> EXERCISE: Where in the listing does the string "kind" appear? Copy every line that holds it.

------ DATA TO USE

/-- A list of bits as a number, bit 0 first. -/
def mapBits (bs : List Bool) : Nat := ofBits bs

/-- Report the unit counts and the yield map (R18, R540-R542, R550). -/
def State.mapUnits (s : State) (bad : Unit' → Bool) : State :=
  let perStack := (List.range 6).map (tileMapOf bad)
  let tiles := perStack.flatMap (fun m => m.map Option.isSome)
  let bricks := (List.range 6).map (fun st => (nth [] perStack st).map (fun p => match p with
    | none => (List.replicate 32 false, 0)
    | some p => brickMapOf bad st p))
  let present := bricks.flatMap (fun m => m.flatMap (·.1))
  let spareBricks := sumN (bricks.map (fun m => sumN (m.map (·.2))))
  let spareTiles := ((List.range 6).filter (fun st => !bad ⟨1, st, 16⟩ && !(nth [] perStack st).contains (some 16))).length
  let planeDie (st : Nat) : Bool := (List.range 16).any (fun i => !bad ⟨3, st, i⟩)
  let gathers := (List.range 6).map (fun st => !bad ⟨4, st, 0⟩)
  let dies := (List.range 84).map (fun d => !bad ⟨5, d / 14, d⟩ && planeDie (d / 14))
  let count (bs : List Bool) : Nat := (bs.filter id).length
  let s := (((s.wr Obj.tilesEnabled (count tiles)).wr Obj.bricksEnabled (count present)).wr Obj.gatherUnits (count gathers)).wr
    Obj.gddr7Dies (count dies)
  let s := ((s.wr Obj.planeBytes (count tiles * planeSize)).wr Obj.tileMap (mapBits tiles)).noteShort
  let s := ((s.wr Obj.brickPresent (mapBits present)).wr Obj.memdieMap (mapBits dies)).wr Obj.gatherMap (mapBits gathers)
  let s := (s.wr Obj.spareTilesLeft spareTiles).wr Obj.spareBricksLeft spareBricks
  let s := (List.range 84).foldl (fun s d => (s.wr (Obj.dieInService d) (b2n (nth false dies d))).wr (Obj.dieDegraded d) 0) s
  (s.wr Obj.gddr7Bytes (count dies * 4 * GiB)).wr Obj.interleavedBytes (s.interleavedUnder (s.rd Obj.localShare))

/-- Append late defects to the log, as many as it takes (R539, R544, R545). -/
def State.logDefects (s : State) (ok : Bool) : List (Unit' × Nat) → State
  | [] => s
  | d :: ds =>
    let s :=
      if s.flash.log.length ≥ 1022 then s.bump Obj.logOverflows
      else if !ok then s
      else
        let e := (d.1, d.2, s.rd Obj.topLeavesUsed)
        ({ s with flash := s.flash.writeLog (s.flash.log ++ [e]) }).wr Obj.logCount (s.flash.log.length + 1)
    State.logDefects s ok ds

/-- Keep the first of each unit. -/
def firstOfUnit : List (Unit' × Nat) → List (Unit' × Nat)
  | [] => []
  | d :: ds => d :: (firstOfUnit ds).filter (fun e => e.1 != d.1)

/-- The outcome of curing. -/
def State.cured (s : State) (r : CureResult) (refUs : Nat) : State :=
  let failed := firstOfUnit (r.failed.filter (fun e => unitOk e.1))
  let known := dedup ((s.boot.fuseBad ++ s.flash.log.map (·.1)).filter unitOk)
  let late := failed.filter (fun e => !known.contains e.1)
  let passed := known.filter (fun u => !failed.any (fun e => e.1 == u))
  let bad (u : Unit') : Bool := known.contains u || failed.any (fun e => e.1 == u)
  let s := s.mapUnits bad
  let s := (s.logDefects r.logWriteOk late).wr Obj.lateNew (Nat.min late.length 65535)
  let s := s.wr Obj.badPassed (Nat.min passed.length 65535)
  let cause := if r.north then 1 else if r.south then 2 else if s.rd Obj.tilesEnabled == 0 then 3 else if s.rd Obj.gddr7Dies == 0 then 4 else 0
  if cause != 0 then (s.wr Obj.failCause cause).progFail bringUp Abort.hardware
  else s.endPhase 3 refUs

/-- CURING (R540). -/
def execCuring (r : CureResult) (refUs : Nat) (s : State) : Out := .next (if s.inPhase 3 then s.cured r refUs else s)

/-! ### Phases 4 to 6 (R546, R547, R532) -/

/-- The outcome of the broadcast: the bricks without a verified image after the third round are fenced. -/
def State.broadcast (s : State) (rounds resent : Nat) (failed : List Nat) (refUs : Nat) : State :=
  let s := (s.wr Obj.bootResentPackets (Nat.min resent (2 ^ 32 - 1))).wr Obj.bootResendRounds (Nat.min rounds 3)
  let gone := (dedup failed).filter s.brickOn
  let s := gone.foldl (fun s k => (s.fenceBrick k).bump Obj.bootFenced) s
  (s.endPhase 4 refUs).wr (Obj.progState bringUp) 5

/-- BRICK_CODE_BROADCAST (R546). -/
def execBrickCodeBroadcast (rounds resent : Nat) (failed : List BrickId) (refUs : Nat) (s : State) : Out :=
  .next (if s.inPhase 4 then s.broadcast rounds resent (if rounds ≥ 3 then failed.map (·.val) else []) refUs else s)

/-- READY (R532, R482): the house clock is locked, and the role is decided or pairing has failed. -/
def execReady (refUs : Nat) (s : State) : Out :=
  .next (if s.inPhase 5 && s.rd Obj.clockState == 2 && (s.rd Obj.role != 0 || s.rd Obj.pairFailReason != 0) then
    (s.endPhase 5 refUs).progDone bringUp
  else s)

/-- PHASE_LIMIT (R532): the phase ends under its failure outcome. Phase 0 stays. In phase 1 the first slot has not ended in its
500 ms, and the second ends within its own, at a time that is free. In phase 4 the bricks not confirmed are named by the test failures of kind 2, by logical number. -/
def execPhaseLimit (r : CureResult) (slotA slotB : SlotImage) (t : TrainResult) (s : State) : Out :=
  .next (
    if s.inPhase 1 then
      (if s.boot.src || s.boot.stuck then s
       else
        let f := s.freeWord
        f.2.verifySlots slotA slotB true (500000 + f.1 % 500001))
    else if s.inPhase 2 then s.trained t 6000000
    else if s.inPhase 3 then s.cured r 12000000
    else if s.inPhase 4 then s.broadcast 3 0 ((r.failed.filter (fun e => e.1.kind == 2)).map (fun e => e.1.index)) 400000
    else s)

/-! ### In service (R549, R568) -/

/-- MORTAR_RETRAIN (R549): a link in service retrains. -/
def execMortarRetrain (r : LinkRetrain) (s : State) : Out :=
  .next (if s.rd Obj.phase < 6 || s.boot.linksDown.contains r.link.val then s
    else
      let s := s.bump Obj.mortarRetrains
      if r.ok then s else s.mortarDown r.link.val)

/-- BOUNDARY_SCAN (R568): the instruction in force; those that drive pins act only while RESET_N is low. -/
def execBoundaryScan (i : TapInstr) (resetLow : Bool) (s : State) : Out :=
  let tap := match i with
    | .extest | .extestPulse | .extestTrain | .clamp | .highz => if resetLow then i else .bypass
    | .bypass | .idcode | .samplePreload => i
  .next { s with boot := { s.boot with tap := tap } }

/-- The 32 bits an IDCODE instruction shifts out (R568). -/
def State.idcode (s : State) : Nat := s.rd Obj.siliconRev * 2 ^ 28 + 0x6084967

end Sys2Proof.Machine
end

------------

> REPLY TO THE EXERCISE:
500 ms, and the second ends within its own, at a time that is free. In phase 4 the bricks not confirmed are named by the test failures of kind 2, by logical number. -/
    else if s.inPhase 4 then s.broadcast 3 0 ((r.failed.filter (fun e => e.1.kind == 2)).map (fun e => e.1.index)) 400000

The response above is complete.